» **Work required**:
Transcribe the data below verbatim from the line with "takes over. -/" to the line with "if first then". Include both of those lines.

-=-=-

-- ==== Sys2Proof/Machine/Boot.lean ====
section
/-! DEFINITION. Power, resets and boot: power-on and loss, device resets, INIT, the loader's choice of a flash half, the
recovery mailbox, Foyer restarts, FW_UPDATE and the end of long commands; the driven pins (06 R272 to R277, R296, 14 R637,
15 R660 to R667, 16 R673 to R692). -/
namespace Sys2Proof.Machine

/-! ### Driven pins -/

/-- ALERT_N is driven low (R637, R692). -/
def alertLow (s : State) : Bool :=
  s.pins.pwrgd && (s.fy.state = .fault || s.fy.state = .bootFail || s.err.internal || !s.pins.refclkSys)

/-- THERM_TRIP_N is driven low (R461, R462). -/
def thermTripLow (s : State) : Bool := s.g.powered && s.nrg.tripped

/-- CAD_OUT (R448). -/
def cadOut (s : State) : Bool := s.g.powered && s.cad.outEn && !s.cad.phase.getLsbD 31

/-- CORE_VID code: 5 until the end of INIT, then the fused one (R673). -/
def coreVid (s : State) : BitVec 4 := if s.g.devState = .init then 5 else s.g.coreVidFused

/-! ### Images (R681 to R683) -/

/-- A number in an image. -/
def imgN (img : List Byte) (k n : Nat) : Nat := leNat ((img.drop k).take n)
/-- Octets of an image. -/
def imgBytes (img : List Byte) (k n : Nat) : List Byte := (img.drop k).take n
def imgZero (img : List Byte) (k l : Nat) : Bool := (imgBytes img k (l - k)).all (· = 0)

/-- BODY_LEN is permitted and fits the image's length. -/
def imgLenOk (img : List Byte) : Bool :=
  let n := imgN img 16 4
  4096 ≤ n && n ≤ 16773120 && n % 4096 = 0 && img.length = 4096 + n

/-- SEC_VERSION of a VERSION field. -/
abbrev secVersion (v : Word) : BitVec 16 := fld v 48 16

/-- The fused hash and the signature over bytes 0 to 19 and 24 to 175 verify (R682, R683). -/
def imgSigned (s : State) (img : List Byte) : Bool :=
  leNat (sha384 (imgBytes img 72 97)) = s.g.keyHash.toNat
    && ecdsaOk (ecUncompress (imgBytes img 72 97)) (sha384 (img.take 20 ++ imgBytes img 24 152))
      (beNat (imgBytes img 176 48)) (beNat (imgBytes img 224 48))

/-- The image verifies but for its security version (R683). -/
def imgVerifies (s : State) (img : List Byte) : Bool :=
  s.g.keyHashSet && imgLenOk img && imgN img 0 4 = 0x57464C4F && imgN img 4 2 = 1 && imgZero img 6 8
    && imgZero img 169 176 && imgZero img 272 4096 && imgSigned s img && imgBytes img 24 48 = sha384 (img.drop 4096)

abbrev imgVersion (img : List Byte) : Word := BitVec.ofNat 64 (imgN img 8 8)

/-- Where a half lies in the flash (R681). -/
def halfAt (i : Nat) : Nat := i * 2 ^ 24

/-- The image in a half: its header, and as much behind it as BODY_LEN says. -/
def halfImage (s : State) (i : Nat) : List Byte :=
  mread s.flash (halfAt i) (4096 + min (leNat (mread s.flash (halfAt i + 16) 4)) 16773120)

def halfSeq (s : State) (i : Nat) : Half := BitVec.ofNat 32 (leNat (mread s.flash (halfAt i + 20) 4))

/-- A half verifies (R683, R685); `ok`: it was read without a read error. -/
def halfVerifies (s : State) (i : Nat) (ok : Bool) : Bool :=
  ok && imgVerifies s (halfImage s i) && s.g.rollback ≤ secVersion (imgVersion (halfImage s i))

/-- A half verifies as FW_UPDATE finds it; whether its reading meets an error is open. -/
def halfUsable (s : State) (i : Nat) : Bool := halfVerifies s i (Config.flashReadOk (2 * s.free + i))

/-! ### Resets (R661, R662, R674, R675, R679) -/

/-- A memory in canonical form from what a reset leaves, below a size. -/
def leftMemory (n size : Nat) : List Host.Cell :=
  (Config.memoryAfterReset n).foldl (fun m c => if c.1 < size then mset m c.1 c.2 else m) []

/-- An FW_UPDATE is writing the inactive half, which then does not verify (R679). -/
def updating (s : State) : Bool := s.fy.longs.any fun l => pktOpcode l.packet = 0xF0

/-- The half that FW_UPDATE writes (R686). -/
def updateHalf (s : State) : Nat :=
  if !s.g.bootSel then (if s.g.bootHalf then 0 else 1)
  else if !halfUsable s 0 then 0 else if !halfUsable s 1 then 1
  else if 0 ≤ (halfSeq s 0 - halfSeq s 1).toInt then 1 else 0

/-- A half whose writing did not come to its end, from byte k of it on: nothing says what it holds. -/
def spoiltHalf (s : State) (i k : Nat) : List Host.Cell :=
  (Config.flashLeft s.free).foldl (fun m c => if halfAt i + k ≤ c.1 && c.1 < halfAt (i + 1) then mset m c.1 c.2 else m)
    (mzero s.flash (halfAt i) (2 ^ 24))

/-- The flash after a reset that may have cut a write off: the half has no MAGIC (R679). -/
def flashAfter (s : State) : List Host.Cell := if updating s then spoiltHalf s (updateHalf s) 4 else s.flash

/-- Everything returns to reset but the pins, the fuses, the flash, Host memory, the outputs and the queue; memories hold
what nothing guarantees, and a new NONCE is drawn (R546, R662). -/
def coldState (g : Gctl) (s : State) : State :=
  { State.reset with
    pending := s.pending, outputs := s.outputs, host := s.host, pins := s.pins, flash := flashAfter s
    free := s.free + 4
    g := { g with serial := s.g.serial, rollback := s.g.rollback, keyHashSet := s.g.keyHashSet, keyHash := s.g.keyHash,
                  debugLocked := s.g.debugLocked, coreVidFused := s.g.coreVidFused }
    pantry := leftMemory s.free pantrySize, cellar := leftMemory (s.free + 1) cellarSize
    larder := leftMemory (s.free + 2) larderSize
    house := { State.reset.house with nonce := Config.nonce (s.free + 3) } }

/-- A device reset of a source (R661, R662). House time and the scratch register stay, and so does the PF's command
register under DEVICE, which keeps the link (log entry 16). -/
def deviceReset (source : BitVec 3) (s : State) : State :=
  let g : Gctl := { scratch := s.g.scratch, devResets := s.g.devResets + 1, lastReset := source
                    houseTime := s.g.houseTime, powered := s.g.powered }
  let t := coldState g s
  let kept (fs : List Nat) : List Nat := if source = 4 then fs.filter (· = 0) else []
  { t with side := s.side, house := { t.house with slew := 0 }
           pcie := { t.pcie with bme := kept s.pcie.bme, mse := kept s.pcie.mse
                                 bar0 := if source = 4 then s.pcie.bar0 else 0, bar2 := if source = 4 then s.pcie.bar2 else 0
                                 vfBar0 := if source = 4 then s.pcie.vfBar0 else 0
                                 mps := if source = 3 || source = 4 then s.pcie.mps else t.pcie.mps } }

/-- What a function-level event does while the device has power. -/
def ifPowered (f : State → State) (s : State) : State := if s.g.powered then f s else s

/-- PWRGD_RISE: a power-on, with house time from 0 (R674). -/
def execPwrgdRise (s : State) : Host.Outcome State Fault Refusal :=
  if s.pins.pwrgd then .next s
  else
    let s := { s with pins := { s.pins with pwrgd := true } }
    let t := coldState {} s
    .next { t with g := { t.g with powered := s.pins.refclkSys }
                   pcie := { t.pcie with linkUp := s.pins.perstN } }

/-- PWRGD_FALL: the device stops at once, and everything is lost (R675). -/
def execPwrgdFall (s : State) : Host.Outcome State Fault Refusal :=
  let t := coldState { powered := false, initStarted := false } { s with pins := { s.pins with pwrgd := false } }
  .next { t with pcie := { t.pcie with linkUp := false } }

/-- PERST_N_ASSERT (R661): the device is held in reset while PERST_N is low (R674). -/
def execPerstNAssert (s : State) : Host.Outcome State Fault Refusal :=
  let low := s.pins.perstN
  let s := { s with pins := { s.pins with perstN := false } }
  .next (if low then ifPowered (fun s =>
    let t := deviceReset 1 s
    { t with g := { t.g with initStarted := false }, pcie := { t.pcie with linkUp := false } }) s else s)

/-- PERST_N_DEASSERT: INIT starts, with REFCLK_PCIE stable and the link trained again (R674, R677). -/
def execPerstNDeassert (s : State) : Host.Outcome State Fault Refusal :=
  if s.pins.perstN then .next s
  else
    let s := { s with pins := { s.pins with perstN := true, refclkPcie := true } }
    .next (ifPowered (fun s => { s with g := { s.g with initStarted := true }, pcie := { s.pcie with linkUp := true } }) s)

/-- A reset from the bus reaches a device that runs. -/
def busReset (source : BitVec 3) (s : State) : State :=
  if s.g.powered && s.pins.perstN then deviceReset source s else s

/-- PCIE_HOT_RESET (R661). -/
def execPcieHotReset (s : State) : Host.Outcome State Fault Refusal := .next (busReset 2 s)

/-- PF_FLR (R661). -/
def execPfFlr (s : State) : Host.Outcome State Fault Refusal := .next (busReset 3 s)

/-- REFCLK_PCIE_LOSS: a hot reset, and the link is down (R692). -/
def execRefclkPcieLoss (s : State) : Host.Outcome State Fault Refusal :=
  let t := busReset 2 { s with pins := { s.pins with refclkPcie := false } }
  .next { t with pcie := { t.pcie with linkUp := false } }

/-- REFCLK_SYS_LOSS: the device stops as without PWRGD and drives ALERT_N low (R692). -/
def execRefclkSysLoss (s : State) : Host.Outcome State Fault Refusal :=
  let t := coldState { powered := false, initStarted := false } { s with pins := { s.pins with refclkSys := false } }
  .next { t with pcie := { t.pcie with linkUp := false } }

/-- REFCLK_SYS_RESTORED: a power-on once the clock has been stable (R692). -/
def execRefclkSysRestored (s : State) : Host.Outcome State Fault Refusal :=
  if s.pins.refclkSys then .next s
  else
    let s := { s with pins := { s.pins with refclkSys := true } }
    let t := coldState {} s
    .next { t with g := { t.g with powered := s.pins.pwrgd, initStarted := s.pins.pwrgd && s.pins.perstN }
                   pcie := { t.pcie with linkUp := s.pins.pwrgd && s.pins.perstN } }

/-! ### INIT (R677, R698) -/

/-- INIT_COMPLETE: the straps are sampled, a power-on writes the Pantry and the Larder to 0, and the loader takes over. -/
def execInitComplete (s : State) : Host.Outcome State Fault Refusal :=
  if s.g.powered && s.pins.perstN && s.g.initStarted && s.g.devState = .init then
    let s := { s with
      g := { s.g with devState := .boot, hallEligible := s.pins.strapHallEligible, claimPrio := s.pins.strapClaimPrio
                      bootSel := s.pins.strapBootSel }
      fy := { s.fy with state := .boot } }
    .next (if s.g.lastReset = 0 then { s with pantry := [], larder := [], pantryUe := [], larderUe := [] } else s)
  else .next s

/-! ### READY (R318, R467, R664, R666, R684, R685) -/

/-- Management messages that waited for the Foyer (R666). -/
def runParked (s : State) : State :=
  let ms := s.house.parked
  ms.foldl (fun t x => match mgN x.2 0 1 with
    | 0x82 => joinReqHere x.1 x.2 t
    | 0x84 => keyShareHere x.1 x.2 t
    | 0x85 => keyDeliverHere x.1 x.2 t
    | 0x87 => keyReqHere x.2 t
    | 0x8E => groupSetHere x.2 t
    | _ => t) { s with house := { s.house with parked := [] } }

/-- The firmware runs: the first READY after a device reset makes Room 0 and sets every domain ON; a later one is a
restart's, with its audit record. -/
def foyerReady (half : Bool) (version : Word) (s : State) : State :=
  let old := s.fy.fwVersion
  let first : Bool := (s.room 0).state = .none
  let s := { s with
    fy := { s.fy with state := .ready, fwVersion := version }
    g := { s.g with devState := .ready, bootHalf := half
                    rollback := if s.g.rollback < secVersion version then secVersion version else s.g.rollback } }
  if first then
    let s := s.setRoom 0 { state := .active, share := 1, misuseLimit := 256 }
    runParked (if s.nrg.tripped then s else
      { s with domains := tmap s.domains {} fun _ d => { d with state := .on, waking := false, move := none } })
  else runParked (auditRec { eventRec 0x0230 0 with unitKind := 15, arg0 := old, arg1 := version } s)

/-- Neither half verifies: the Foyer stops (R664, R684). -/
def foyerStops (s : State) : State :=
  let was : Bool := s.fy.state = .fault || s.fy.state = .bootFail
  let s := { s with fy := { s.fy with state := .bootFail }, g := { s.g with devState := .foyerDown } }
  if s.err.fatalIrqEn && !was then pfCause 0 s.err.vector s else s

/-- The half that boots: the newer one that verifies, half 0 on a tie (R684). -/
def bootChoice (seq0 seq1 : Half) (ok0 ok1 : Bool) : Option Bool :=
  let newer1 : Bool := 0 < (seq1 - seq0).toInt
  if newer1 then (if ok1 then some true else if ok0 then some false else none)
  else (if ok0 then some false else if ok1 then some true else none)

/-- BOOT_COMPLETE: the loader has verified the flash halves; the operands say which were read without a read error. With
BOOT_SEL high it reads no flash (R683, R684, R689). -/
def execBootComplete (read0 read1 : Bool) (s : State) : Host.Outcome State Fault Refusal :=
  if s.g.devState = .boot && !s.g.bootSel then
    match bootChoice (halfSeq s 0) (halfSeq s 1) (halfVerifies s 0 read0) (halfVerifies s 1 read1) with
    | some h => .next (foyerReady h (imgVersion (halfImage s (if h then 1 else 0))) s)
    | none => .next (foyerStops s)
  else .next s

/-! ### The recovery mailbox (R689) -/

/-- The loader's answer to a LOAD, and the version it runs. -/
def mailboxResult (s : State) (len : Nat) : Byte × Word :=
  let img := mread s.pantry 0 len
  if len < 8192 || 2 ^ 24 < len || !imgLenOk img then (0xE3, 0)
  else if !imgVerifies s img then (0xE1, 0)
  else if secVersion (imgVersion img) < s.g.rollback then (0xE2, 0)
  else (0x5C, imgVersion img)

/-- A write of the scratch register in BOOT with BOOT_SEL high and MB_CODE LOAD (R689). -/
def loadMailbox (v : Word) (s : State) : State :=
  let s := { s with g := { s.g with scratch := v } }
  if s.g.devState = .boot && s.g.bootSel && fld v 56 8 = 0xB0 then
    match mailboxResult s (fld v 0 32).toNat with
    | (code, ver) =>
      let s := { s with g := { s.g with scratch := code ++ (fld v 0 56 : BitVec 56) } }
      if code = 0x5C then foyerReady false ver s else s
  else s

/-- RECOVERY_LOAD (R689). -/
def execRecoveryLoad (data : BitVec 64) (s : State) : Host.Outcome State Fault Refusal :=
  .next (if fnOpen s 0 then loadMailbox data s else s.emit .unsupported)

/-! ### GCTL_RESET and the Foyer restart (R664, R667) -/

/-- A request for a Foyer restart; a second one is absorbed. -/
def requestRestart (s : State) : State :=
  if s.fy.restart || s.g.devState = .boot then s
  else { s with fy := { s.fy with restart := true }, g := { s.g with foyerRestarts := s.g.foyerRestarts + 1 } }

-=-=-

» **Completed exercise**:
/-- INIT_COMPLETE: the straps are sampled, a power-on writes the Pantry and the Larder to 0, and the loader takes over. -/
def execInitComplete (s : State) : Host.Outcome State Fault Refusal :=
  if s.g.powered && s.pins.perstN && s.g.initStarted && s.g.devState = .init then
    let s := { s with
      g := { s.g with devState := .boot, hallEligible := s.pins.strapHallEligible, claimPrio := s.pins.strapClaimPrio
                      bootSel := s.pins.strapBootSel }
      fy := { s.fy with state := .boot } }
    .next (if s.g.lastReset = 0 then { s with pantry := [], larder := [], pantryUe := [], larderUe := [] } else s)
  else .next s

/-! ### READY (R318, R467, R664, R666, R684, R685) -/

/-- Management messages that waited for the Foyer (R666). -/
def runParked (s : State) : State :=
  let ms := s.house.parked
  ms.foldl (fun t x => match mgN x.2 0 1 with
    | 0x82 => joinReqHere x.1 x.2 t
    | 0x84 => keyShareHere x.1 x.2 t
    | 0x85 => keyDeliverHere x.1 x.2 t
    | 0x87 => keyReqHere x.2 t
    | 0x8E => groupSetHere x.2 t
    | _ => t) { s with house := { s.house with parked := [] } }

/-- The firmware runs: the first READY after a device reset makes Room 0 and sets every domain ON; a later one is a
restart's, with its audit record. -/
def foyerReady (half : Bool) (version : Word) (s : State) : State :=
  let old := s.fy.fwVersion
  let first : Bool := (s.room 0).state = .none
  let s := { s with
    fy := { s.fy with state := .ready, fwVersion := version }
    g := { s.g with devState := .ready, bootHalf := half
                    rollback := if s.g.rollback < secVersion version then secVersion version else s.g.rollback } }
  if first then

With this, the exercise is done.